Vu d’un autre angle, est-ce qu’un être supérieur à qui l’on adresse une demande peut changer les choses pour répondre à celle-ci ?

Certains penseurs, comme Spinoza, tirent la conclusion radicale que la prière de demande n’a aucun sens ontologique. Elle n’agit pas sur Dieu, elle agit seulement sur celui qui prie.

Chose certaine, si nous ne pouvons affirmer hors de tout doute que la prière et l’imploration ne modifient pas le plan divin, on peut constater qu’elles transforment néanmoins profondément le sujet qui les pratique. En reconnaissant son impuissance absolue, la personne sort de l’illusion de maîtrise. C’est l’affaissement de l’ego. La prière reconstruit ensuite une subjectivité différente, plus poreuse, plus réceptive, moins crispée sur sa propre volonté. Dans cette lecture, ce n’est pas Dieu, le grand Esprit ou la Nature qui intervient, c’est la structure psychospirituelle de la personne qui se réorganise autour d’un centre autre que l’ego.

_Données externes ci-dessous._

-- ==== Sys2Proof/Machine/Fx.lean ====
section
/-! DEFINITION. Real numbers in fixed point, in units of 2^−128, with the functions that poses need: square root, sine,
cosine, arctangent, quaternions (R113, R116, R138). Where the spec asks for the exact result, these stand for it; their
own error is below 2^−100. -/
namespace Sys2Proof.Machine

/-- A real number in units of 2^−128. -/
abbrev Fx := Int

namespace Fx

abbrev one : Fx := 2 ^ 128

def ofDy (d : Dy) : Fx := (d.scale 128).floor

def toDy (a : Fx) : Dy := { m := a, e := -128 }

def ofInt (i : Int) : Fx := i * one

def mul (a b : Fx) : Fx := a * b / one

def div (a b : Fx) : Fx := if b = 0 then 0 else a * one / b

/-- `num / den` of integers. -/
def ofRat (num den : Int) : Fx := if den = 0 then 0 else num * one / den

/-- The square root of a natural number, by bits from `2^k` down. -/
def isqrtBits : Nat → Nat → Nat → Nat
  | 0, _, r => r
  | k + 1, n, r => let t := r + 2 ^ k; isqrtBits k n (if t * t ≤ n then t else r)

/-- The integer square root. -/
def isqrt (n : Nat) : Nat := isqrtBits (Nat.log2 n / 2 + 1) n 0

def sqrt (a : Fx) : Fx := if a ≤ 0 then 0 else (isqrt (a.toNat * 2 ^ 128) : Int)

/-- π in units of 2^−128. -/
def pi : Fx := 1069028584064966747859680373161870783300

/-- The terms of a power series x^k/k! with alternating signs, from the term `t` of index `k`. -/
def trigSeries : Nat → Fx → Fx → Nat → Fx
  | 0, _, _, _ => 0
  | n + 1, x2, t, k => t - trigSeries n x2 (mul t x2 / (((k + 1) * (k + 2) : Nat) : Int)) (k + 2)

/-- Reduce an angle to −π..π. -/
def reduce (x : Fx) : Fx :=
  let y := Int.emod (x + pi) (2 * pi)
  y - pi

def sin (x : Fx) : Fx := let y := reduce x; trigSeries 40 (mul y y) y 1

def cos (x : Fx) : Fx := let y := reduce x; trigSeries 40 (mul y y) one 0

/-- The arctangent series for small arguments. -/
def atanSeries : Nat → Fx → Fx → Nat → Fx
  | 0, _, _, _ => 0
  | n + 1, x2, t, k => t / (k : Int) - atanSeries n x2 (mul t x2) (k + 2)

/-- The half-angle step of the arctangent: x / (1 + √(1 + x²)). -/
def atanHalf (x : Fx) : Fx := div x (one + sqrt (one + mul x x))

/-- The arctangent of an argument of any size. -/
def atan (x : Fx) : Fx :=
  let y := atanHalf (atanHalf (atanHalf x))
  8 * atanSeries 48 (mul y y) y 1

/-- The angle of the point (x, y). -/
def atan2 (y x : Fx) : Fx :=
  if 0 < x then atan (div y x)
  else if x < 0 then (if 0 ≤ y then atan (div y x) + pi else atan (div y x) - pi)
  else if 0 < y then pi / 2 else if y < 0 then -(pi / 2) else 0

end Fx

/-- A vector. -/
structure V3 where
  x : Fx
  y : Fx
  z : Fx
deriving DecidableEq, Repr

namespace V3

def zero : V3 := { x := 0, y := 0, z := 0 }
def add (a b : V3) : V3 := { x := a.x + b.x, y := a.y + b.y, z := a.z + b.z }
def sub (a b : V3) : V3 := { x := a.x - b.x, y := a.y - b.y, z := a.z - b.z }
def smul (k : Fx) (a : V3) : V3 := { x := Fx.mul k a.x, y := Fx.mul k a.y, z := Fx.mul k a.z }
def cross (a b : V3) : V3 :=
  { x := Fx.mul a.y b.z - Fx.mul a.z b.y, y := Fx.mul a.z b.x - Fx.mul a.x b.z, z := Fx.mul a.x b.y - Fx.mul a.y b.x }
def dot (a b : V3) : Fx := Fx.mul a.x b.x + Fx.mul a.y b.y + Fx.mul a.z b.z
def norm (a : V3) : Fx := Fx.sqrt (dot a a)

end V3

/-- A unit quaternion. -/
structure Quat where
  w : Fx
  x : Fx
  y : Fx
  z : Fx
deriving DecidableEq, Repr

namespace Quat

def one : Quat := { w := Fx.one, x := 0, y := 0, z := 0 }
def conj (a : Quat) : Quat := { w := a.w, x := -a.x, y := -a.y, z := -a.z }
def neg (a : Quat) : Quat := { w := -a.w, x := -a.x, y := -a.y, z := -a.z }
def dot (a b : Quat) : Fx := Fx.mul a.w b.w + Fx.mul a.x b.x + Fx.mul a.y b.y + Fx.mul a.z b.z
def smul (k : Fx) (a : Quat) : Quat := { w := Fx.mul k a.w, x := Fx.mul k a.x, y := Fx.mul k a.y, z := Fx.mul k a.z }
def add (a b : Quat) : Quat := { w := a.w + b.w, x := a.x + b.x, y := a.y + b.y, z := a.z + b.z }
def mul (a b : Quat) : Quat :=
  { w := Fx.mul a.w b.w - Fx.mul a.x b.x - Fx.mul a.y b.y - Fx.mul a.z b.z
    x := Fx.mul a.w b.x + Fx.mul a.x b.w + Fx.mul a.y b.z - Fx.mul a.z b.y
    y := Fx.mul a.w b.y - Fx.mul a.x b.z + Fx.mul a.y b.w + Fx.mul a.z b.x
    z := Fx.mul a.w b.z + Fx.mul a.x b.y - Fx.mul a.y b.x + Fx.mul a.z b.w }
def norm (a : Quat) : Fx := Fx.sqrt (dot a a)
def normalize (a : Quat) : Quat :=
  let n := norm a
  if n = 0 then one else { w := Fx.div a.w n, x := Fx.div a.x n, y := Fx.div a.y n, z := Fx.div a.z n }

/-- The vector rotated by the quaternion. -/
def rotate (q : Quat) (v : V3) : V3 :=
  let u : V3 := { x := q.x, y := q.y, z := q.z }
  let t := V3.smul (2 * Fx.one) (V3.cross u v)
  V3.add (V3.add v (V3.smul q.w t)) (V3.cross u t)

/-- The rotation of a rotation vector: Exp (R113). -/
def exp (v : V3) : Quat :=
  let a := V3.norm v
  if a = 0 then one
  else
    let s := Fx.div (Fx.sin (a / 2)) a
    { w := Fx.cos (a / 2), x := Fx.mul s v.x, y := Fx.mul s v.y, z := Fx.mul s v.z }

/-- The rotation angle of a unit quaternion, 0 to π. -/
def angle (q : Quat) : Fx :=
  let w := if q.w < 0 then -q.w else q.w
  2 * Fx.atan2 (V3.norm { x := q.x, y := q.y, z := q.z }) w

/-- Spherical interpolation, `b` negated first when the dot product is negative (R113). -/
def slerp (a b : Quat) (t : Fx) : Quat :=
  let d0 := dot a b
  let b1 := if d0 < 0 then neg b else b
  let d := if d0 < 0 then -d0 else d0
  let th := Fx.atan2 (Fx.sqrt (Fx.one - Fx.mul d d)) d
  let s := Fx.sin th
  if s = 0 then a
  else add (smul (Fx.div (Fx.sin (Fx.mul (Fx.one - t) th)) s) a) (smul (Fx.div (Fx.sin (Fx.mul t th)) s) b1)

end Quat

/-- A pose: rotation and position. -/
structure Pose where
  q : Quat
  x : V3
deriving DecidableEq, Repr

namespace Pose

def ident : Pose := { q := Quat.one, x := V3.zero }

/-- The point placed by the pose. -/
def apply (p : Pose) (v : V3) : V3 := V3.add (Quat.rotate p.q v) p.x

/-- The motion from pose `a` to pose `b`: b⁻¹ a (R116, R126). -/
def rel (b a : Pose) : Pose :=
  { q := Quat.mul (Quat.conj b.q) a.q, x := Quat.rotate (Quat.conj b.q) (V3.sub a.x b.x) }

/-- The point in the frame of the pose. -/
def unapply (p : Pose) (v : V3) : V3 := Quat.rotate (Quat.conj p.q) (V3.sub v p.x)

/-- Linear interpolation of positions with slerp of rotations (R113, R138). -/
def lerp (a b : Pose) (t : Fx) : Pose :=
  { q := Quat.slerp a.q b.q t, x := V3.add a.x (V3.smul t (V3.sub b.x a.x)) }

end Pose

end Sys2Proof.Machine
end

Alors, il est possible d’aborder la prière et l’imploration comme une mise en relation, non pas comme une destination, mais un stade nécessaire sur le chemin. La destination serait ce que les soufis, les bouddhismes et chamanes évoquent, la disparition du demandeur dans ce à quoi il s’adresse. Plus personne pour implorer, plus rien à demander.

Alors, on répond alors à la question qui prie, et qui implore. Et si l’on pousse la question jusqu’au bout, reste-t-il un sujet ?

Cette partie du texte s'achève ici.